┌────────

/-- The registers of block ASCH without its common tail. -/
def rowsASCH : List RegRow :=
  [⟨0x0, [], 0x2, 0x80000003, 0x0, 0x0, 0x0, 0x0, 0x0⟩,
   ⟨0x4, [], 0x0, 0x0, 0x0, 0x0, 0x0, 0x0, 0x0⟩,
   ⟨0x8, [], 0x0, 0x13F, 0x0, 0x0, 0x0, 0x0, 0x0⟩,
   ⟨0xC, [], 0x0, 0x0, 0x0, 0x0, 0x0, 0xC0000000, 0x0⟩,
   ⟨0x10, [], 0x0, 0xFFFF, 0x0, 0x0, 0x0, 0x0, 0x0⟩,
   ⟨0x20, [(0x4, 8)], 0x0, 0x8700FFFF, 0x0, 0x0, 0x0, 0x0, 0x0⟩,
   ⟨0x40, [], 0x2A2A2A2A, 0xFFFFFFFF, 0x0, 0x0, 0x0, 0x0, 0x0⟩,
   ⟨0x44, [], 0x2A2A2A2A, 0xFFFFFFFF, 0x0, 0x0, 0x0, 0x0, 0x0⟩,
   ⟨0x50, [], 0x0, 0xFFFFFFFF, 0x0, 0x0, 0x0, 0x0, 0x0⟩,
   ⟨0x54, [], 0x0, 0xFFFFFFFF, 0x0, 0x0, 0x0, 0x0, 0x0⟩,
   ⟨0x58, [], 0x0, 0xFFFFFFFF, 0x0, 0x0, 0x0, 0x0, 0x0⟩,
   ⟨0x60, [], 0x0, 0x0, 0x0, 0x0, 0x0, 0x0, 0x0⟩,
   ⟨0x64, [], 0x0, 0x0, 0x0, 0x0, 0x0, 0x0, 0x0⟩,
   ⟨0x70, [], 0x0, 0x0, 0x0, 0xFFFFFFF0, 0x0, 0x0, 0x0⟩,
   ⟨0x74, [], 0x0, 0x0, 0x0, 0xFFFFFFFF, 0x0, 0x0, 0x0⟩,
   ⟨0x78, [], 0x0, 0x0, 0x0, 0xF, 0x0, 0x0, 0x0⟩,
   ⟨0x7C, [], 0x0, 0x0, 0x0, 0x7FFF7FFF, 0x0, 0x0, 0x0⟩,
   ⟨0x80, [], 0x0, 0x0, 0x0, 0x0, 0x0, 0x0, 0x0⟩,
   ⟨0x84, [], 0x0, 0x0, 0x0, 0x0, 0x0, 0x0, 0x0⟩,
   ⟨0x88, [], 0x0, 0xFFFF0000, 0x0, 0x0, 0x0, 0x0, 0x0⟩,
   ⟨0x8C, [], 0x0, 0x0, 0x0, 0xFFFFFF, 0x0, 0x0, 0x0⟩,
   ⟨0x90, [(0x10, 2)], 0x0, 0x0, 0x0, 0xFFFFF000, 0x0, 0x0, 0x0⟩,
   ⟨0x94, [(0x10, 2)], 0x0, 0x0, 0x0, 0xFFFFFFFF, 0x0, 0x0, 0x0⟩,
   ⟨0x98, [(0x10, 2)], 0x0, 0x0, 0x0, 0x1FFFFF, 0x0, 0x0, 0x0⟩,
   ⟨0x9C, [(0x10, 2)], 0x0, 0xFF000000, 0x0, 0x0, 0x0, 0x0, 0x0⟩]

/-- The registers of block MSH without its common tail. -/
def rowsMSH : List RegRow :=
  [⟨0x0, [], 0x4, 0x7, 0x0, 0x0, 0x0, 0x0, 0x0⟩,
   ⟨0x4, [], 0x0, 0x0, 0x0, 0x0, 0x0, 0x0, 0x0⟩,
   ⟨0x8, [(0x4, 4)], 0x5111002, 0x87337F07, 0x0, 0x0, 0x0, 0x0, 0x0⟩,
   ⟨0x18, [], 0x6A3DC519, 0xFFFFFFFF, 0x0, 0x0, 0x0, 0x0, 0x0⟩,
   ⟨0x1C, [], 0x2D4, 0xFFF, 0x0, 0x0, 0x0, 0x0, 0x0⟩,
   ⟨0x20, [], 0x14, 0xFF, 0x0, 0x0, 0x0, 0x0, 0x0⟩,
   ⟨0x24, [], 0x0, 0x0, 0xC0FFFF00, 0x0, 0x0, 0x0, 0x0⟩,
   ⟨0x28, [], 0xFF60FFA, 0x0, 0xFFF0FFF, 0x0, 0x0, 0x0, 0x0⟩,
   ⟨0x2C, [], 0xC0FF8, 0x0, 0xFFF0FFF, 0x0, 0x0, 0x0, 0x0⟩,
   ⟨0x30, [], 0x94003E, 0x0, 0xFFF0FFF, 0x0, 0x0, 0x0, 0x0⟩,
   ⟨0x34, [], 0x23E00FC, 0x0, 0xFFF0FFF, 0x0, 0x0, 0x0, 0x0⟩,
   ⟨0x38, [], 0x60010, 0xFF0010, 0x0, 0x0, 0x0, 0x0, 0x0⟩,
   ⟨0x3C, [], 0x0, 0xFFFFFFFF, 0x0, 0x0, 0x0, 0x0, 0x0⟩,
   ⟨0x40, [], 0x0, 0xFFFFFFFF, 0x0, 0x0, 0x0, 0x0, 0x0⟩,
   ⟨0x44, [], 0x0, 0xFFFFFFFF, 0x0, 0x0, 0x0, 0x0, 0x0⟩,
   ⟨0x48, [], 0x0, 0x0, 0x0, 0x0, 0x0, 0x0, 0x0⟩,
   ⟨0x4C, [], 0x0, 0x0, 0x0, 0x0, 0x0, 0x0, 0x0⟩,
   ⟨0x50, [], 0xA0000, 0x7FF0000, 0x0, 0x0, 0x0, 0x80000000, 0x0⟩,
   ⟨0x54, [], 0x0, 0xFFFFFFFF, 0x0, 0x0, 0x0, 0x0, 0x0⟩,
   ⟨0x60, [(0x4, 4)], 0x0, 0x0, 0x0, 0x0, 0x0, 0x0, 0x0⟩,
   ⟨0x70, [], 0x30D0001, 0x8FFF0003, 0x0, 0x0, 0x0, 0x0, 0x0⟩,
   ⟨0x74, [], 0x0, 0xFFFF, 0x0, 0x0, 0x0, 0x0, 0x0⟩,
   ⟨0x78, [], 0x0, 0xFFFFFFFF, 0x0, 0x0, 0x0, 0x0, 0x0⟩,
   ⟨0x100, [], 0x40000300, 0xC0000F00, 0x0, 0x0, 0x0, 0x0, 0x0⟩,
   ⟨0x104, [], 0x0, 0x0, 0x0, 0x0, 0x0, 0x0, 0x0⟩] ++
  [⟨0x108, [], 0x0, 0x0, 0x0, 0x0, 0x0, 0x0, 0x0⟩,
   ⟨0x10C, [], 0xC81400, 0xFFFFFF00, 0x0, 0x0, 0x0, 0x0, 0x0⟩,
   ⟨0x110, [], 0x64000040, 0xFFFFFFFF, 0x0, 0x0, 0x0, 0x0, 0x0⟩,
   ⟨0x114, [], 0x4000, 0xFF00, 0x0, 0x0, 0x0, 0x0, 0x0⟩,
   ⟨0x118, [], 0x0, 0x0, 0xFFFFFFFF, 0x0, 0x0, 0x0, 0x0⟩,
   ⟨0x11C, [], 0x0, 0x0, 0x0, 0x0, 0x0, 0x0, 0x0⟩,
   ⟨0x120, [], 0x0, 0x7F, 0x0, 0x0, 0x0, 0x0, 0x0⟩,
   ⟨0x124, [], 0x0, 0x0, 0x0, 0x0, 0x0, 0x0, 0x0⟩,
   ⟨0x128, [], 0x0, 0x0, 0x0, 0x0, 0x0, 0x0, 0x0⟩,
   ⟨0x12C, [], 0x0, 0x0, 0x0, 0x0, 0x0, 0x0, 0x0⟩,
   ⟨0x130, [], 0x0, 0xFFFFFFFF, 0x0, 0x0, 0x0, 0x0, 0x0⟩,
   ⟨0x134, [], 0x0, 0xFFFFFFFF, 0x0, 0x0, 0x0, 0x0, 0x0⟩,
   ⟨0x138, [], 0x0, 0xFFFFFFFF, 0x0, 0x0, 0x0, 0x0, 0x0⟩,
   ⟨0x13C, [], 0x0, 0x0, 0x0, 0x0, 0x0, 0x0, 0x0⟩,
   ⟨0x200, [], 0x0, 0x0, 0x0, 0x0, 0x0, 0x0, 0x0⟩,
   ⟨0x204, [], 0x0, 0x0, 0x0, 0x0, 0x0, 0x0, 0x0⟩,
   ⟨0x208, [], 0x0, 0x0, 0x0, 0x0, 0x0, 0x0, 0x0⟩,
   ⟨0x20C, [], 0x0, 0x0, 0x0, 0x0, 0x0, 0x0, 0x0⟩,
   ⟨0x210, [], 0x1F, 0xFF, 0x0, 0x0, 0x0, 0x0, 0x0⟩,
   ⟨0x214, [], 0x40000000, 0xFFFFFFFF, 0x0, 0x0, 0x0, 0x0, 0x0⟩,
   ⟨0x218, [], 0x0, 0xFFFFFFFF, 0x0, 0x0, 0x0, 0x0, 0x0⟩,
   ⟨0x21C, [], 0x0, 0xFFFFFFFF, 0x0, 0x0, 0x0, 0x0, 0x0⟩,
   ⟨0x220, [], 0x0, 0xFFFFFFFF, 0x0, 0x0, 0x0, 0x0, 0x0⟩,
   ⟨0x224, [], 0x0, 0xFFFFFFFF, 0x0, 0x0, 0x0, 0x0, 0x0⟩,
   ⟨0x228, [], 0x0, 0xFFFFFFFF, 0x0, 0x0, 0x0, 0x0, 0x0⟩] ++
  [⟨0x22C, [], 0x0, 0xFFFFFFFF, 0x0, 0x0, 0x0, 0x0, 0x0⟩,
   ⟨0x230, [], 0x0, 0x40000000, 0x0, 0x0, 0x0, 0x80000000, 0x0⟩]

└────────
┌────────

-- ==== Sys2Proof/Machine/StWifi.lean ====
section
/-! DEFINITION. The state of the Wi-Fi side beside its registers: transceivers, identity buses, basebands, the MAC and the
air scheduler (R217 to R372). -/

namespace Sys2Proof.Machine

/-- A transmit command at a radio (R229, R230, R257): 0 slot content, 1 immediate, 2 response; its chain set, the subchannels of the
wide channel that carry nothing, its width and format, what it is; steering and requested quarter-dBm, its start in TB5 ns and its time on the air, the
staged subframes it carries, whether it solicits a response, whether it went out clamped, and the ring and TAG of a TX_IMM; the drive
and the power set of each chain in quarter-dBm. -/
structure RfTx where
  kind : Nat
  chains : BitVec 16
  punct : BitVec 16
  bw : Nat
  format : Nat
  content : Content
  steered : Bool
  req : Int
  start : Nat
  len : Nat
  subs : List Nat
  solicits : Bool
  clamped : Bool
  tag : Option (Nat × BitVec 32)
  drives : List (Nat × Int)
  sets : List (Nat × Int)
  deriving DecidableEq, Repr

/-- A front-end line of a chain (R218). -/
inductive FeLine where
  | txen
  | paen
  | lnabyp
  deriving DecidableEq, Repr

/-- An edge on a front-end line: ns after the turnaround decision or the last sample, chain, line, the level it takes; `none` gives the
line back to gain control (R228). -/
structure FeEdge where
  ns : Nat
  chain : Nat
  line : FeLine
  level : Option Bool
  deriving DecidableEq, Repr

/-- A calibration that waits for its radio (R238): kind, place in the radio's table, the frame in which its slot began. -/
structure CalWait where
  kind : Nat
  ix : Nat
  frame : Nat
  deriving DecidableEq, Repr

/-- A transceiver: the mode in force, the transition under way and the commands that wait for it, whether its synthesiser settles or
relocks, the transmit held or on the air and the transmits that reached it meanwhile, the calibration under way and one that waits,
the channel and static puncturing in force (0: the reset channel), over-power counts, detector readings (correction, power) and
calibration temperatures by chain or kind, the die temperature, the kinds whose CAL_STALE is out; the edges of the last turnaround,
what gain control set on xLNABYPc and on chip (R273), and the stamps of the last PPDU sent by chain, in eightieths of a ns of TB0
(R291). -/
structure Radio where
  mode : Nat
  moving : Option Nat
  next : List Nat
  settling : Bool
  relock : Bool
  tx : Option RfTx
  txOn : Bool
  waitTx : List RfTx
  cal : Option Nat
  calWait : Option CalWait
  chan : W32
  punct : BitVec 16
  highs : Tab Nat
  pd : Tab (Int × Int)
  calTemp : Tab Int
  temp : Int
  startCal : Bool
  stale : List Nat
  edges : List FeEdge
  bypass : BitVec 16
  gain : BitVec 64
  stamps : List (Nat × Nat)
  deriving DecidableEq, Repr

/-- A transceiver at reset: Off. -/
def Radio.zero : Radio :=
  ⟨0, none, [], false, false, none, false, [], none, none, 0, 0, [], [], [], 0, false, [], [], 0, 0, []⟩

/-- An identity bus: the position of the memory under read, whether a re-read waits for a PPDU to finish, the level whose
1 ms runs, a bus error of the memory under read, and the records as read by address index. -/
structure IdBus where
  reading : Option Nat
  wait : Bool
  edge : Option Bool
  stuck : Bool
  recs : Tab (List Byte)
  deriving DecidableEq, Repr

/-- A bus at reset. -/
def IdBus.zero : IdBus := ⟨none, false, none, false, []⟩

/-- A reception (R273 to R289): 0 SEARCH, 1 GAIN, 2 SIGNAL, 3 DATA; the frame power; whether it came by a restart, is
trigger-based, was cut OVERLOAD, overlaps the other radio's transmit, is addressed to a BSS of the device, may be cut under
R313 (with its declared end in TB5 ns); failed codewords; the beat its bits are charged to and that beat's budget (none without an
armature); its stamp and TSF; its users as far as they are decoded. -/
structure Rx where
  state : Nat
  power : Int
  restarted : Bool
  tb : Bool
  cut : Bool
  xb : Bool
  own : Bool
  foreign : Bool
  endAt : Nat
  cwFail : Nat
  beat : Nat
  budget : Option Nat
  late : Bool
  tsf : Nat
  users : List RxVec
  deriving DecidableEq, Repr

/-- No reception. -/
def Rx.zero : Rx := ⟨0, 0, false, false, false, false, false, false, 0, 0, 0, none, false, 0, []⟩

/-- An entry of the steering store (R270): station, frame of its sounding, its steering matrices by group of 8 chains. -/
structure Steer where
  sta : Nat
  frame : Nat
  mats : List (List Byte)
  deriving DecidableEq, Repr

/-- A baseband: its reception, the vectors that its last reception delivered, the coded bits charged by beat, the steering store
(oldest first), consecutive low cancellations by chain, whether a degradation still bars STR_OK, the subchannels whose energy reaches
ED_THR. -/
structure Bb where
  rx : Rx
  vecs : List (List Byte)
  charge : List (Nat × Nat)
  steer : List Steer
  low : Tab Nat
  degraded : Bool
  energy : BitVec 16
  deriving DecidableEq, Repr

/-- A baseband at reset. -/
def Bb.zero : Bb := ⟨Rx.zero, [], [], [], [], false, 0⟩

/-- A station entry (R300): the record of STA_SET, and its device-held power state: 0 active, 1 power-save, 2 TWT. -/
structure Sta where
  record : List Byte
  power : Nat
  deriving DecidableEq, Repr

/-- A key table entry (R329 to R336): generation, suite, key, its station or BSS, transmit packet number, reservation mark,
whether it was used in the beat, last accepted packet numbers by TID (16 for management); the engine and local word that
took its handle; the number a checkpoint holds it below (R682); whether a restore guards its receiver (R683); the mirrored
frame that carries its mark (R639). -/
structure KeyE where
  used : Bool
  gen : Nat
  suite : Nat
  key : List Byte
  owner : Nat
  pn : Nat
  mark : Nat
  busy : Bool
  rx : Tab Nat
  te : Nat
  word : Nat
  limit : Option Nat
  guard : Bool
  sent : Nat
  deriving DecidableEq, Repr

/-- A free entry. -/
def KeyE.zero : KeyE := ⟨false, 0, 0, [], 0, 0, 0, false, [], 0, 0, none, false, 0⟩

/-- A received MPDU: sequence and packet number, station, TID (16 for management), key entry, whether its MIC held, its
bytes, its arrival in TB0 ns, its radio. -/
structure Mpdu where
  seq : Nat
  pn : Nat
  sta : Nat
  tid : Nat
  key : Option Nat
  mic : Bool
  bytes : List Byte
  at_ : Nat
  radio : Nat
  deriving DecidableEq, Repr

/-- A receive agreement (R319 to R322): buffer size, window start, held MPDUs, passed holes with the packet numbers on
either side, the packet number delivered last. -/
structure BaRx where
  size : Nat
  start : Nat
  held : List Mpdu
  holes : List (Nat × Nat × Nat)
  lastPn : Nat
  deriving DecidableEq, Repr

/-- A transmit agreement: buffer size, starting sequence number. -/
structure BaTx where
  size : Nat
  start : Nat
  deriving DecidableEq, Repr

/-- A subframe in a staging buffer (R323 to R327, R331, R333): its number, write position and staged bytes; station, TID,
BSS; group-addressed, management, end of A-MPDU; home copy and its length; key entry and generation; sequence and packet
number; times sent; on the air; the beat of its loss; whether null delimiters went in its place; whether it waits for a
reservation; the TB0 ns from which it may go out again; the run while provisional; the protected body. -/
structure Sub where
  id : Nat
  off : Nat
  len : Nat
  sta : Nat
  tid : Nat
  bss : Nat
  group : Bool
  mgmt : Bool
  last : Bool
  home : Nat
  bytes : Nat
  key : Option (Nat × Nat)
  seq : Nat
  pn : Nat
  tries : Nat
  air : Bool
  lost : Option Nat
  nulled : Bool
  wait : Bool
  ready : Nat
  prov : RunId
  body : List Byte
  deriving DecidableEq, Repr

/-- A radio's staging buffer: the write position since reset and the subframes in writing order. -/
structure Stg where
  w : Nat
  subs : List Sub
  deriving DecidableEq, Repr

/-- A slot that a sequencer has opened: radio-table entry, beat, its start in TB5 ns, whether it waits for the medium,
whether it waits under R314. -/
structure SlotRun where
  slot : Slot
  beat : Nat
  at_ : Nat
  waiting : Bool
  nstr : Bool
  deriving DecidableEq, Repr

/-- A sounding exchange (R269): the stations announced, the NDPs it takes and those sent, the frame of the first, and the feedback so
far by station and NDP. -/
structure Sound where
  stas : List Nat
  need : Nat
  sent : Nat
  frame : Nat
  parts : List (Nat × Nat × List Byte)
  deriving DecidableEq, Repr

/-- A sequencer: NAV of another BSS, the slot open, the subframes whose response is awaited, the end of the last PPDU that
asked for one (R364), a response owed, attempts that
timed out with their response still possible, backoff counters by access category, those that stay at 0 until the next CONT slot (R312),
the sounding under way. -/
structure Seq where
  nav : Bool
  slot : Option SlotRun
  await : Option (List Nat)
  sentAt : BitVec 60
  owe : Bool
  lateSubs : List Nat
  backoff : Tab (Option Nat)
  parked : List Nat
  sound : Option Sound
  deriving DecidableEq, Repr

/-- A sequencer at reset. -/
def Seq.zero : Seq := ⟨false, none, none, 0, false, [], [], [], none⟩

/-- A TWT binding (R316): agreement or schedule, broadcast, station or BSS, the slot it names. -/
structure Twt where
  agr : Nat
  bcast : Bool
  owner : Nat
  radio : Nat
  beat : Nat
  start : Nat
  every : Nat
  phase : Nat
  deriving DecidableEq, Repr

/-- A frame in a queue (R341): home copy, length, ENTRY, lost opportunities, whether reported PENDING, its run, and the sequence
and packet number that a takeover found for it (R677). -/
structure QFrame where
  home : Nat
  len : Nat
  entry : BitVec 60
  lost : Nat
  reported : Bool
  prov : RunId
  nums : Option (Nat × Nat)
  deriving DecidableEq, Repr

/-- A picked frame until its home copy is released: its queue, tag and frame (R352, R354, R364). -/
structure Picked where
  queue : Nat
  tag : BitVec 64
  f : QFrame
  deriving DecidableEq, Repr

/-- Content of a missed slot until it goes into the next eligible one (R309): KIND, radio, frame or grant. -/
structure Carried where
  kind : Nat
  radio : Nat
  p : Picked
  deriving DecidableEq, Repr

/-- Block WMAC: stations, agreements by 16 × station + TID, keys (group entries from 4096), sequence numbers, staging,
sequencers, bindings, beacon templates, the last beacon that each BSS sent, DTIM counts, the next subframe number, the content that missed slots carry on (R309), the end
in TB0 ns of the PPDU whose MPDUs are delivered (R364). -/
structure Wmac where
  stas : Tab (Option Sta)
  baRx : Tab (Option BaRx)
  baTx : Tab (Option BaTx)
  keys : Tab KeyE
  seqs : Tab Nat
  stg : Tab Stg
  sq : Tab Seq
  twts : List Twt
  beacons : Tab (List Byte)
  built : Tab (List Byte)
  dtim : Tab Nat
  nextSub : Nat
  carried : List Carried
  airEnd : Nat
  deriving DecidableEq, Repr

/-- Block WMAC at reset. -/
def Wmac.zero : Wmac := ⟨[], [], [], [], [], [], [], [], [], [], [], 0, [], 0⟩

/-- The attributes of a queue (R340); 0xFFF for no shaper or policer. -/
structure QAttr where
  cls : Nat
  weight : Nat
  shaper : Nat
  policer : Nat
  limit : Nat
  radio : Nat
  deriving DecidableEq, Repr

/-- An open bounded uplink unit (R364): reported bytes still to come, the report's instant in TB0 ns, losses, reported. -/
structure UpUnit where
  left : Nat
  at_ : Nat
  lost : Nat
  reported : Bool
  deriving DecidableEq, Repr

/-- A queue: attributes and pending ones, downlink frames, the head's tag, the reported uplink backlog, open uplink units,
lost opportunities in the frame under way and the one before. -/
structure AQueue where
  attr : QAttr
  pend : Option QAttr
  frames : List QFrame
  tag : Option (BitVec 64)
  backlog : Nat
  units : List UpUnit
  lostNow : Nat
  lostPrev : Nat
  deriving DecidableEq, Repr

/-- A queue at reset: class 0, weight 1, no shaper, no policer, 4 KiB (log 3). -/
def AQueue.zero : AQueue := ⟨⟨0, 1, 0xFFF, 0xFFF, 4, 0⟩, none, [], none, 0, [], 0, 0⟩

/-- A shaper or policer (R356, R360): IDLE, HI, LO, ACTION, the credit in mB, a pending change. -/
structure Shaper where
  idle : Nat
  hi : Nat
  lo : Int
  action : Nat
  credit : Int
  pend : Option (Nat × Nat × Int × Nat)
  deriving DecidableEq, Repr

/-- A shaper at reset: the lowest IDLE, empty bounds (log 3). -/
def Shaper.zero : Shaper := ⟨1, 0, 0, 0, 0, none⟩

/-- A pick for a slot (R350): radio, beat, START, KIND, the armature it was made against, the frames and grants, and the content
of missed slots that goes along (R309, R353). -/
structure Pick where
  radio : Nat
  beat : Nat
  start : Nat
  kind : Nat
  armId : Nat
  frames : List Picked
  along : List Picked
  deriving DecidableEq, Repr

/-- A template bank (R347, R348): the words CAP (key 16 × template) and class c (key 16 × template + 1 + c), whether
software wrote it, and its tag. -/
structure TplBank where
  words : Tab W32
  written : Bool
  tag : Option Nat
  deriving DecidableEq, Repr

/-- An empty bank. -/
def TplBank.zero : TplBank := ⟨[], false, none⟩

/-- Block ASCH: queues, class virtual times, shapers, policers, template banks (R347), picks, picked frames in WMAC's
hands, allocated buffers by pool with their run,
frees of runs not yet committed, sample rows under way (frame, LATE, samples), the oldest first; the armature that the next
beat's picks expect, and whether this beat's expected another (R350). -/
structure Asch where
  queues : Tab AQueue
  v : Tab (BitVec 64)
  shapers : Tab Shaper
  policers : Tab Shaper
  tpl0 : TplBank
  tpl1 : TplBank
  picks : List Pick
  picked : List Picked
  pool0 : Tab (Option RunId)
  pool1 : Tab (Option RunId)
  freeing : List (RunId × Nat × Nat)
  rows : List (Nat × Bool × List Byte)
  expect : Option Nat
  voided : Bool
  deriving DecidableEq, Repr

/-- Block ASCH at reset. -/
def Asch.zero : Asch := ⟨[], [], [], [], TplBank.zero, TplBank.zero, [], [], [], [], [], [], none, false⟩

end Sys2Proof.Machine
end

└────────

TASK DETAILS:
Beginning with the line that has "waitTx : List RfTx" and ending with the line that has "structure IdBus where", set down the lines above exactly and include no others.

WRITTEN ANSWER:
  waitTx : List RfTx
  cal : Option Nat
  calWait : Option CalWait
  chan : W32
  punct : BitVec 16
  highs : Tab Nat
  pd : Tab (Int × Int)
  calTemp : Tab Int
  temp : Int
  startCal : Bool
  stale : List Nat
  edges : List FeEdge
  bypass : BitVec 16
  gain : BitVec 64
  stamps : List (Nat × Nat)
  deriving DecidableEq, Repr

/-- A transceiver at reset: Off. -/
def Radio.zero : Radio :=
  ⟨0, none, [], false, false, none, false, [], none, none, 0, 0, [], [], [], 0, false, [], [], 0, 0, []⟩

/-- An identity bus: the position of the memory under read, whether a re-read waits for a PPDU to finish, the level whose
1 ms runs, a bus error of the memory under read, and the records as read by address index. -/
structure IdBus where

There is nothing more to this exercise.